Input material —
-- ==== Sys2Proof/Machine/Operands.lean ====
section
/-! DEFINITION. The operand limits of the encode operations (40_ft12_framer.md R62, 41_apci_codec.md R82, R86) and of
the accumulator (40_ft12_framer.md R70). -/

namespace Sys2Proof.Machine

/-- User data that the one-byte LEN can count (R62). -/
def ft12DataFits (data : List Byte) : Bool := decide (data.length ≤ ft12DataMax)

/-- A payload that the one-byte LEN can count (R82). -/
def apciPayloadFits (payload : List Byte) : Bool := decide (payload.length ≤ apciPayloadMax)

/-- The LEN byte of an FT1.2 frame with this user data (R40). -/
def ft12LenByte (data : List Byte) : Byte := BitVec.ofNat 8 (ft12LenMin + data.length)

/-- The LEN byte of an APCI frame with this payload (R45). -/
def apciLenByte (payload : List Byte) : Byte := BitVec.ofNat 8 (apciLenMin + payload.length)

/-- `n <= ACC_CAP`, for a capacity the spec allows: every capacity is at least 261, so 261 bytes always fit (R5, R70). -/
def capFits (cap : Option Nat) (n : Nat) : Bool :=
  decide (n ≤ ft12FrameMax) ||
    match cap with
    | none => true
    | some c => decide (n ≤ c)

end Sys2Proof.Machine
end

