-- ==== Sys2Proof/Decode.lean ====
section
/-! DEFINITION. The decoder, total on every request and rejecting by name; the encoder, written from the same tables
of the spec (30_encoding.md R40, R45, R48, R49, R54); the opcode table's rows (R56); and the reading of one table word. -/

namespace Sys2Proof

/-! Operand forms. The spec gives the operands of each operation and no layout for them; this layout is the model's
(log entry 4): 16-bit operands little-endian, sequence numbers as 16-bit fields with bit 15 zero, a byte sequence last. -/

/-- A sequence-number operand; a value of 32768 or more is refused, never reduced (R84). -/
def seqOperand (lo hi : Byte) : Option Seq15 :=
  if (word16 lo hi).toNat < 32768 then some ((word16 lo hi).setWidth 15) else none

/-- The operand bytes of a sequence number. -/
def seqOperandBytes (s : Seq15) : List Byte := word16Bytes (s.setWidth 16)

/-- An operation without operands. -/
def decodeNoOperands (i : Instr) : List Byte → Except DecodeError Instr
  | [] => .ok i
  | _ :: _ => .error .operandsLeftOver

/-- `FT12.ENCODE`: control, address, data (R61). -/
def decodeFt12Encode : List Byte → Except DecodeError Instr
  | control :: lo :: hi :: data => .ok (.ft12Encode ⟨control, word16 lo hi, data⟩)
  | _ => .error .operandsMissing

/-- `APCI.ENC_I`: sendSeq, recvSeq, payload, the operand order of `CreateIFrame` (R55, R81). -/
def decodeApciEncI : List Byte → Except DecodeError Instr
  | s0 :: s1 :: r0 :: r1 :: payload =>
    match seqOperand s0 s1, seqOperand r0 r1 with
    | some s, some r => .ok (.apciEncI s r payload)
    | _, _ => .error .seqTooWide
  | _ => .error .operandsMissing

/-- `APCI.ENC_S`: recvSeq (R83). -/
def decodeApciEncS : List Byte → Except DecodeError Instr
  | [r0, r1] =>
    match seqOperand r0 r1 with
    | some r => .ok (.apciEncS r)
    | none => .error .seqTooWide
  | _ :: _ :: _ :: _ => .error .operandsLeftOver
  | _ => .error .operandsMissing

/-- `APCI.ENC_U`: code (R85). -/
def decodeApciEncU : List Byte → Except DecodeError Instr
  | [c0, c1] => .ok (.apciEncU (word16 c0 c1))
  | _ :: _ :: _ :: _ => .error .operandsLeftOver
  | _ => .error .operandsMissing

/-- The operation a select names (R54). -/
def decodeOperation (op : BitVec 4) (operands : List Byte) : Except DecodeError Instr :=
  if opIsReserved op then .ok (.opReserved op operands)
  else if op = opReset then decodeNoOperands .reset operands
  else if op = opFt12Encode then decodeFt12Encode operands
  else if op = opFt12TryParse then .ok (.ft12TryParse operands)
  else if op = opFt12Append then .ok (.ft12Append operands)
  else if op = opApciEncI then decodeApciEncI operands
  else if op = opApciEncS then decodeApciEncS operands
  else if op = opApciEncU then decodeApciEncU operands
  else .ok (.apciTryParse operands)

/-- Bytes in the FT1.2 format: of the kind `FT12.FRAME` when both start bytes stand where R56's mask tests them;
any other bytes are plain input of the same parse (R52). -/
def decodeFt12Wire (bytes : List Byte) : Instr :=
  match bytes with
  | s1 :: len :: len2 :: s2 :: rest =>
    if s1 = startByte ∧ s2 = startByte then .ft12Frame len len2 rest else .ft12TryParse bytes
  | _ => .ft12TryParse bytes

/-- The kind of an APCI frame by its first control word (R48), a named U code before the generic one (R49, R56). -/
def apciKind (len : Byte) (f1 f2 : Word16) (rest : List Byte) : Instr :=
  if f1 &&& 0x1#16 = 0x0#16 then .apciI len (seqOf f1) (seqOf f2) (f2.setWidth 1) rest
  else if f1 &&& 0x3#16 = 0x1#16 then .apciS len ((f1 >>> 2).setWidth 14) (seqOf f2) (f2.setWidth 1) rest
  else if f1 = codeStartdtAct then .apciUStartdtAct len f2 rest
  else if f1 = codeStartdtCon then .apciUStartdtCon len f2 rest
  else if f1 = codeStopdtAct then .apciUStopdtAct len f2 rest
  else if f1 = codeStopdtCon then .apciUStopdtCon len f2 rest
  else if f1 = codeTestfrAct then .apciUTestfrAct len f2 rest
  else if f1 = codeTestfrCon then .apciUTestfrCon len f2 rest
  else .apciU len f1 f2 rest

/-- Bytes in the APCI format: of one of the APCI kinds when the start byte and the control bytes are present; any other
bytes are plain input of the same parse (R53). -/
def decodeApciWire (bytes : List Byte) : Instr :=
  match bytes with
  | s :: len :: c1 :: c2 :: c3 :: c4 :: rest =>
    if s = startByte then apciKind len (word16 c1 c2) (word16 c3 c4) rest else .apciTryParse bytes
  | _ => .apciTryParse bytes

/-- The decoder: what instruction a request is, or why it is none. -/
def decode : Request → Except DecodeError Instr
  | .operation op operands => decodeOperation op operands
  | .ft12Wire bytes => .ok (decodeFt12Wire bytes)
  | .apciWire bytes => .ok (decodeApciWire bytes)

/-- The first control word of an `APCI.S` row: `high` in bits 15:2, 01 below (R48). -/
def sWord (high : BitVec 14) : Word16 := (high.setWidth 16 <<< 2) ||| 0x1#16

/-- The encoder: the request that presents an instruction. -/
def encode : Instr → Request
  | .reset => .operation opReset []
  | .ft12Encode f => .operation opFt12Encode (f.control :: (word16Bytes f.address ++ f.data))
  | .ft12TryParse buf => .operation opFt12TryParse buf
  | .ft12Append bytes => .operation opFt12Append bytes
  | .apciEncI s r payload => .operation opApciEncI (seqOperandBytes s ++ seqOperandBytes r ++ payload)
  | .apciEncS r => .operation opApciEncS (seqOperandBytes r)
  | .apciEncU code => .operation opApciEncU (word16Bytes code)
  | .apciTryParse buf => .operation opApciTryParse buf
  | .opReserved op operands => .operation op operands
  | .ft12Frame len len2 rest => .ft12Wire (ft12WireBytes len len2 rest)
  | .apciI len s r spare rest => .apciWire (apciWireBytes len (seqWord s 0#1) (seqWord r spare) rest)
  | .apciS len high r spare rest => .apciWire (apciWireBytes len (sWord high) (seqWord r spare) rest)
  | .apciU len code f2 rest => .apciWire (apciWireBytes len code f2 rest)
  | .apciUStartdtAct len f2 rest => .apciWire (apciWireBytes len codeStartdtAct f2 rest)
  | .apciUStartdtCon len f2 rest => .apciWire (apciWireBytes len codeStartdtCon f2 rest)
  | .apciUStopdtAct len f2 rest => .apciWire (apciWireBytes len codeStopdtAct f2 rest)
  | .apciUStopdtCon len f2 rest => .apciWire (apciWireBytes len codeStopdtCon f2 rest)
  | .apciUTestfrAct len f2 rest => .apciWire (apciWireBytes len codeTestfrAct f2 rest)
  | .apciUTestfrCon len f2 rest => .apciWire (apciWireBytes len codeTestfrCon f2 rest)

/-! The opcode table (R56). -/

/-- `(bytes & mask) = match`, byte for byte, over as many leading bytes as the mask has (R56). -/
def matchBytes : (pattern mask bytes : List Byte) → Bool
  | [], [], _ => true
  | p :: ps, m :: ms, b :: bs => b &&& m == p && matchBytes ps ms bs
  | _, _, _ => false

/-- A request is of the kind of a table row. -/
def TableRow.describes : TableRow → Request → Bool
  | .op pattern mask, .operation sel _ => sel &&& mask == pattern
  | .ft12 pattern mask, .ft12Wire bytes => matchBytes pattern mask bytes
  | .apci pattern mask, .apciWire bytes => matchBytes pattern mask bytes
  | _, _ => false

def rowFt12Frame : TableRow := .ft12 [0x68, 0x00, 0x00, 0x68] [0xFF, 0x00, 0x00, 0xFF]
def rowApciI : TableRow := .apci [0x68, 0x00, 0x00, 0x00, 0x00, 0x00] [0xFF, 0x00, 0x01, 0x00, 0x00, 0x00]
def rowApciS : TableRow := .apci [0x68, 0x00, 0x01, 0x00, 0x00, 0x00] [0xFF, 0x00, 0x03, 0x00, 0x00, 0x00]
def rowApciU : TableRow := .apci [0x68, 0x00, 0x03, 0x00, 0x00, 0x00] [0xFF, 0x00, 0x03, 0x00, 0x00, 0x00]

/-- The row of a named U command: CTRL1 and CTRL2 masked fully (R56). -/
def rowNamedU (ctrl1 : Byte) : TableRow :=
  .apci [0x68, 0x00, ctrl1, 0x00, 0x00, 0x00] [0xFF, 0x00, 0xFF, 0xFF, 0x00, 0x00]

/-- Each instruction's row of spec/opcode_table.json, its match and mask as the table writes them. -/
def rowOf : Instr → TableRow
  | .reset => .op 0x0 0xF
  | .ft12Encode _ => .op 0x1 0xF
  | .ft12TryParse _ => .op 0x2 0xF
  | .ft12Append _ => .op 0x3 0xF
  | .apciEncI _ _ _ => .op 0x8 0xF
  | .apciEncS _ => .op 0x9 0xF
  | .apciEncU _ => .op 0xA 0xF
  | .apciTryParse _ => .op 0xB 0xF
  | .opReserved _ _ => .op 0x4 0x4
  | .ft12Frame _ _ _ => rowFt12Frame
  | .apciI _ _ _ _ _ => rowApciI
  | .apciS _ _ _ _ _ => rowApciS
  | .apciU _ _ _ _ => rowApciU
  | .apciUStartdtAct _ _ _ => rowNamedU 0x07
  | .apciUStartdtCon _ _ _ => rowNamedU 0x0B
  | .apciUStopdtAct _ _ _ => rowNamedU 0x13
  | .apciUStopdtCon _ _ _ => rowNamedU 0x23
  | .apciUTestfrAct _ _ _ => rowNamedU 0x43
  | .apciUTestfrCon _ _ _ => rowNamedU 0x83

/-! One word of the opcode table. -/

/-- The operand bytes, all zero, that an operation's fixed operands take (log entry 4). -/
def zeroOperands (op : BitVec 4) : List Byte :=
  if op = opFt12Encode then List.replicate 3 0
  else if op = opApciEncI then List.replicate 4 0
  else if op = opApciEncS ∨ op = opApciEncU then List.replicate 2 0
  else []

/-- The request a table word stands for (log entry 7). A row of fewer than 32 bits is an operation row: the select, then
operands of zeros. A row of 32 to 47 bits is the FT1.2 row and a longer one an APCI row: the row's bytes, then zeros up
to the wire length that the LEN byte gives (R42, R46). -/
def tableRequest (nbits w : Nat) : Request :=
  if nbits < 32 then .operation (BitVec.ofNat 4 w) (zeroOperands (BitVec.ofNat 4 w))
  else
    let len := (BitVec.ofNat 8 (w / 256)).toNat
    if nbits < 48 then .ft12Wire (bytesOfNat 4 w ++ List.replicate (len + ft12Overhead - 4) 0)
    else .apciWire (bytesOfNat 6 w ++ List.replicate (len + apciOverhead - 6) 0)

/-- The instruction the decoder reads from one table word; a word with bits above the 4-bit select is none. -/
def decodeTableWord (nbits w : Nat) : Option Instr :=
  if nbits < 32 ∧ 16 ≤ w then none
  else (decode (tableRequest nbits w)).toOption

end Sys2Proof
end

Your instructions —
Show all lines above that contain "decodeApciEncS".

Written solution —
def decodeApciEncS : List Byte → Except DecodeError Instr
  else if op = opApciEncS then decodeApciEncS operands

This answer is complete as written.